Geodynamic models of subduction dynamics have illustrated the profound effects of non-Newtonian rheology and absolute viscosity on subduction channel morphology, rates and styles of exhumation, and even subduction plate speeds. For example, Gerya et al. (2002) show that non-Newtonian rheologies (and relatively high effective viscosities, ∼1018 Pa-s) in the channel favor the formation of large-scale, self-organizing, coherent flow patterns, which are reminiscent of nappe structures characteristic of many exhumed subduction terranes, including Syros. Additionally, exhumation by forced return flow in a subduction channel is predicted to occur much faster—on the order of plate velocities—for Newtonian, low-viscosity shear zones (Gerya and Stöckhert, 2002). Furthermore, non-Newtonian, higher-viscosity shear zones are capable of transferring stress from the subducting to the overriding lithosphere more efficiently, leading to greater degrees of mechanical coupling (e.g., Androvičová et al., 2013; Agard et al., 2018) and relatively slow subducting plate speeds (∼2–4 cm/yr) compared to a Newtonian, lower-viscosity shear zone (>10 cm/yr) (King and Hager, 1990; Behr and Becker, 2018). In all of these cases, the predominance of dislocation creep in quartz schists and mafic schists is likely to contribute to complex evolution in subduction zone structure and dynamics, as different materials with evolving rheological properties cycle through the subduction shear zone.
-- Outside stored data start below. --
-- ==== Sys2Proof/Certificates/Slice0/Obligations.lean ====
section
/-! DEFINITION. The statements for the provers, each from the spec's numbered rules. -/

open Sys2Proof Sys2Proof.Machine

/-! ## CRC8 (40_crc8_engine.md) -/

/-- R100, R101 and R102: CRC8 completes on every byte sequence and every state, it writes the result and nothing else,
and the result is the last value of a register that starts at 0x00 and absorbs data byte by byte, each byte by an XOR
and eight bit steps, a bit step being R100's formula in the integers. -/
def Obligations.Crc8CompletesWithRegisterTrace : Prop :=
  (∀ c : Byte,
    (crcBitStep c).toNat =
      if c.toNat.testBit 7 then ((c.toNat <<< 1) ^^^ 0x07) &&& 0xFF else (c.toNat <<< 1) &&& 0xFF) ∧
  ∀ (data : List Byte) (s : State), ∃ reg : Nat → Byte,
    reg 0 = 0x00 ∧
    (∀ i, i < data.length → reg (i + 1) = crcBitStep^[8] (reg i ^^^ byteAt data i)) ∧
    exec (.crc8 data) s = .next { s with out := some (.ok (.crc (reg data.length))) } ∧
    (encodeRequest (.crc8 data)).op = 0b000

/-- R105, an inference the spec marks as its own: the byte step is a lookup in the table of single-byte CRCs. -/
def Obligations.CrcByteStepIsTableLookup : Prop :=
  ∀ c b : Byte, crcByteStep c b = crc8 [c ^^^ b]

/-- R106, an inference the spec marks as its own: CRC8 is linear over sequences of equal length. -/
def Obligations.Crc8Linear : Prop :=
  ∀ d e : List Byte, d.length = e.length → crc8 (xorBytes d e) = crc8 d ^^^ crc8 e

/-- R107, an inference the spec marks as its own: the residue is zero, and DECODE's checksum test is the residue test over bytes 1 to 7. -/
def Obligations.Crc8Residue : Prop :=
  (∀ d : List Byte, crc8 (d ++ [crc8 d]) = 0x00) ∧
  ∀ buf : List Byte, buf.length = 9 → (crc8 (slice buf 1 6) = byteAt buf 7 ↔ crc8 (slice buf 1 7) = 0x00)

/-- R108, an inference the spec marks as its own: leading zero bytes do not change the CRC. -/
def Obligations.Crc8IgnoresLeadingZeros : Prop :=
  ∀ (n : Nat) (d : List Byte), crc8 (List.replicate n 0x00 ++ d) = crc8 d

/-- R109, an inference the spec marks as its own: the 48 one-bit syndromes of the 6-byte span are distinct and nonzero, and every one-bit and every two-bit
change of the span changes the CRC. -/
def Obligations.Crc8DetectsOneAndTwoBitErrors : Prop :=
  (∀ i j : Nat, i < 48 → j < 48 →
    crc8 (flipBit (List.replicate 6 0x00) i) ≠ 0x00 ∧
    (i ≠ j → crc8 (flipBit (List.replicate 6 0x00) i) ≠ crc8 (flipBit (List.replicate 6 0x00) j))) ∧
  ∀ (d : List Byte) (i j : Nat), d.length = 6 → i < 48 → j < 48 →
    crc8 (flipBit d i) ≠ crc8 d ∧ (i ≠ j → crc8 (flipBit (flipBit d i) j) ≠ crc8 d)

/-- The polynomial over GF(2) whose coefficient of x^i is bit i of a byte. -/
noncomputable def Sys2Proof.Machine.bytePoly (b : Byte) : Polynomial (ZMod 2) :=
  ∑ i ∈ Finset.range 8, if b.getLsbD i then Polynomial.X ^ i else 0

/-- The polynomial over GF(2) of a message, bit 7 of byte 0 being its highest term. -/
noncomputable def Sys2Proof.Machine.messagePoly (data : List Byte) : Polynomial (ZMod 2) :=
  data.foldl (fun p b => p * Polynomial.X ^ 8 + bytePoly b) 0

/-- R103: CRC8 is the remainder of the message, times x^8, by x^8 + x^2 + x + 1, with no reflection, initial value or
final XOR; its check value is 0xF4. -/
def Obligations.Crc8IsPolynomialRemainder : Prop :=
  (∀ data : List Byte,
    (messagePoly data * Polynomial.X ^ 8) %ₘ
        (Polynomial.X ^ 8 + Polynomial.X ^ 2 + Polynomial.X + 1 : Polynomial (ZMod 2)) =
      bytePoly (crc8 data)) ∧
  crc8 [0x31, 0x32, 0x33, 0x34, 0x35, 0x36, 0x37, 0x38, 0x39] = 0xF4

/-! ## The fixed-point scaler (41_fixed_point_scaler.md) and its binary64 arithmetic (R13) -/

/-- R13, `fmul64`: below the overflow bound the product of two finite binary64 values is the nearest one, ties to
even; at or above it the product is an infinity. Its sign is the XOR of the signs. -/
def Obligations.FmulRoundsToNearestEven : Prop :=
  ∀ a b : F64, isFinite a = true → isFinite b = true →
    signBit (fmul64 a b) = (signBit a ^^ signBit b) ∧
    (|real a * real b| < 2 ^ 1024 - 2 ^ 970 → RoundsTo (real a * real b) (fmul64 a b)) ∧
    (2 ^ 1024 - 2 ^ 970 ≤ |real a * real b| → expField (fmul64 a b) = 2047 ∧ fraction (fmul64 a b) = 0)

/-- R13, `fdiv64`: the same for the quotient by a nonzero divisor. -/
def Obligations.FdivRoundsToNearestEven : Prop :=
  ∀ a b : F64, isFinite a = true → isFinite b = true → real b ≠ 0 →
    signBit (fdiv64 a b) = (signBit a ^^ signBit b) ∧
    (|real a / real b| < 2 ^ 1024 - 2 ^ 970 → RoundsTo (real a / real b) (fdiv64 a b)) ∧
    (2 ^ 1024 - 2 ^ 970 ≤ |real a / real b| → expField (fdiv64 a b) = 2047 ∧ fraction (fdiv64 a b) = 0)

/-- R13, `to_f64`: exact for |n| ≤ 2^53. -/
def Obligations.ToF64Exact : Prop :=
  ∀ n : Int, -2 ^ 53 ≤ n → n ≤ 2 ^ 53 → isFinite (toF64 n) = true ∧ real (toF64 n) = (n : ℚ)

/-- R120, R121, R122: SCALE_ENC completes on every operand and state. A scaled value that exists is truncated toward
zero, and the truncated integer is the result exactly when it is an s32; in every other case, and where no scaled
value exists (NaN, infinities, a product that overflows), the result is ValueRangeError. -/
def Obligations.ScaleEncCompletes : Prop :=
  ∀ (s : State) (fval : F64),
    (Scalable s.scaleProduct fval →
      (-2 ^ 31 ≤ truncReal (scaledValue s.scaleProduct fval) →
        truncReal (scaledValue s.scaleProduct fval) ≤ 2 ^ 31 - 1 →
        ∃ fx : S32, fx.toInt = truncReal (scaledValue s.scaleProduct fval) ∧
          exec (.scaleEnc fval) s = .next { s with out := some (.ok (.fxOut fx)) }) ∧
      (truncReal (scaledValue s.scaleProduct fval) < -2 ^ 31 ∨ 2 ^ 31 - 1 < truncReal (scaledValue s.scaleProduct fval) →
        exec (.scaleEnc fval) s = .next { s with out := some (.error .valueRange) })) ∧
    (¬ Scalable s.scaleProduct fval →
      exec (.scaleEnc fval) s = .next { s with out := some (.error .valueRange) }) ∧
    (encodeRequest (.scaleEnc fval)).op = 0b001

/-- R124, an inference the spec marks as its own: for an s32 n ≥ 0 every scaled value in [n, n + 1) gives n, and for n ≤ 0 every one in (n - 1, n]; so
distinct operands give one s32. -/
def Obligations.ScaleEncIntervals : Prop :=
  (∀ (mode : ScaleProduct) (fval : F64) (n : S32), Scalable mode fval →
    ((0 ≤ n.toInt ∧ (n.toInt : ℚ) ≤ scaledValue mode fval ∧ scaledValue mode fval < n.toInt + 1) ∨
      (n.toInt ≤ 0 ∧ (n.toInt : ℚ) - 1 < scaledValue mode fval ∧ scaledValue mode fval ≤ n.toInt)) →
    scaleEncode mode fval = .ok n) ∧
  ∀ mode : ScaleProduct, ∃ x y : F64, real x ≠ real y ∧ ∃ n : S32, scaleEncode mode x = .ok n ∧ scaleEncode mode y = .ok n

/-- R125: SCALE_DEC completes on every s32 and state with the binary64 nearest to fx / 1000: finite, never subnormal
and never -0.0, with the sign of fx, of magnitude at least 0.001 (0x3F50624DD2F1A9FC) unless it is +0.0, and exact on
multiples of 1000. -/
def Obligations.ScaleDecCompletes : Prop :=
  (∀ (s : State) (fx : S32), ∃ q : F64,
    exec (.scaleDec fx) s = .next { s with out := some (.ok (.fvalOut q)) } ∧
    RoundsTo ((fx.toInt : ℚ) / 1000) q ∧
    signBit q = decide (fx.toInt < 0) ∧
    (fx.toInt = 0 → q = 0x0000000000000000) ∧
    (fx.toInt ≠ 0 → expField q ≠ 0 ∧ real 0x3F50624DD2F1A9FC ≤ |real q|) ∧
    ((1000 : Int) ∣ fx.toInt → real q = (fx.toInt : ℚ) / 1000) ∧
    (encodeRequest (.scaleDec fx)).op = 0b010) ∧
  scaleDecode 1 = 0x3F50624DD2F1A9FC ∧ scaleDecode (-1) = 0xBF50624DD2F1A9FC ∧
  scaleDecode 0x7FFFFFFF = 0x4140624DD2D0E560 ∧ scaleDecode 0x80000000 = 0xC140624DD2F1A9FC

/-- R126, an inference the spec marks as its own: SCALE_DEC is strictly increasing, its results lie between those of the ends of s32 (the binary64 values that
-2147483.648 and 2147483.647 denote), and the sign of a result is that of its operand. -/
def Obligations.ScaleDecStrictlyIncreasing : Prop :=
  ∀ m n : S32,
    (m.toInt < n.toInt → real (scaleDecode m) < real (scaleDecode n)) ∧
    real 0xC140624DD2F1A9FC ≤ real (scaleDecode m) ∧ real (scaleDecode m) ≤ real 0x4140624DD2D0E560 ∧
    (0 < real (scaleDecode m) ↔ 0 < m.toInt) ∧ (real (scaleDecode m) < 0 ↔ m.toInt < 0)

/-- R127, an inference the spec marks as its own: the round trip float to s32 to float. -/
def Obligations.RoundTripBound : Prop :=
  ∀ (mode : ScaleProduct) (fval : F64) (t : S32), scaleEncode mode fval = .ok t →
    |real (scaleDecode t) - real fval| < 1 / 1000 + |real fval| / 2 ^ 51 ∧
    (mode = .binary64Rne →
      (real (scaleDecode t) = 0 ∨ signBit (scaleDecode t) = signBit fval) ∧
      ((∃ n : Int, real fval * 1000 = n) → real (scaleDecode t) = real fval))

/-- R128, an inference the spec marks as its own: the round trip s32 to float to s32 is the identity on multiples of 1000, in both modes; under BINARY64_RNE
1001, 1003 and 1005 come back one less. -/
def Obligations.MultiplesOf1000RoundTrip : Prop :=
  (∀ (mode : ScaleProduct) (n : S32), (1000 : Int) ∣ n.toInt → scaleEncode mode (scaleDecode n) = .ok n) ∧
  scaleEncode .binary64Rne (scaleDecode 1001) = .ok 1000 ∧
  scaleEncode .binary64Rne (scaleDecode 1003) = .ok 1002 ∧
  scaleEncode .binary64Rne (scaleDecode 1005) = .ok 1004

/-- An inference the spec marks as its own, in R69 and R166: every s32 is a value SCALE_ENC can produce, in either mode. -/
def Obligations.EveryFixedPointValueReachable : Prop :=
  ∀ (mode : ScaleProduct) (n : S32), ∃ fval : F64, scaleEncode mode fval = .ok n

/-! ## ENCODE (42_packet_encoder.md) -/

/-- R140, R141: ENCODE completes on every operand and state. Where SCALE_ENC gives an s32 of pattern u, the result is
the 9 bytes AA, cmd, u in little-endian order, the FLAGS byte, the CRC8 of those six, 55; where it raises an error,
which is then ValueRangeError, so does ENCODE, with no frame. -/
def Obligations.EncodeCompletes : Prop :=
  ∀ (s : State) (cmd : Byte) (fval : F64) (flag : Bool),
    (∀ fx : S32, scaleEncode s.scaleProduct fval = .ok fx →
      ∃ b0 b1 b2 b3 flags : Byte,
        b0.toNat = fx.toNat % 2 ^ 8 ∧ b1.toNat = fx.toNat / 2 ^ 8 % 2 ^ 8 ∧
        b2.toNat = fx.toNat / 2 ^ 16 % 2 ^ 8 ∧ b3.toNat = fx.toNat / 2 ^ 24 ∧
        flags.toNat = (if flag then 1 else 0) ∧
        exec (.encode cmd fval flag) s =
          .next { s with out := some (.ok (.frame
            [0xAA, cmd, b0, b1, b2, b3, flags, crc8 [cmd, b0, b1, b2, b3, flags], 0x55])) }) ∧
    (∀ e, scaleEncode s.scaleProduct fval = .error e →
      e = .valueRange ∧ exec (.encode cmd fval flag) s = .next { s with out := some (.error .valueRange) }) ∧
    (encodeRequest (.encode cmd fval flag)).op = 0b011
In addition to steady-state dynamics and bulk interface viscosity, power-law viscous creep—as opposed to rate-and-state friction along a planar fault—along the subduction interface is important to understanding rock response to transient stress fluctuations, such as intermediate depth earthquakes and ETS, for several reasons. Firstly, power-law creep mechanisms will affect the rates and spatial distributions of host-rock stress loading and postseismic relaxation, owing to their high stress exponents (n = 3–4) (Poirier, 1985; Hirth and Kohlstedt, 2003). Secondly, the mechanisms of “healing,” or damage reduction, associated with viscous creep differ from those characteristic of frictional interfaces. For example, damage reduction on faults is achieved by fluid-assisted precipitation of new mineral phases on the fault plane (e.g., Sheldon and Ord, 2005; Sheldon and Micklethwaite, 2007), whereas damage reduction in the viscous regime is commonly achieved by grain growth processes (Handy, 1989; Kameyama et al., 1997). Thirdly, distributed viscous shear in the bulk rock should influence the rates and pathways of fluid migration, through, for example, different diffusion mechanisms and/or through the development of fabric anisotropy (e.g., Kirby, 1985).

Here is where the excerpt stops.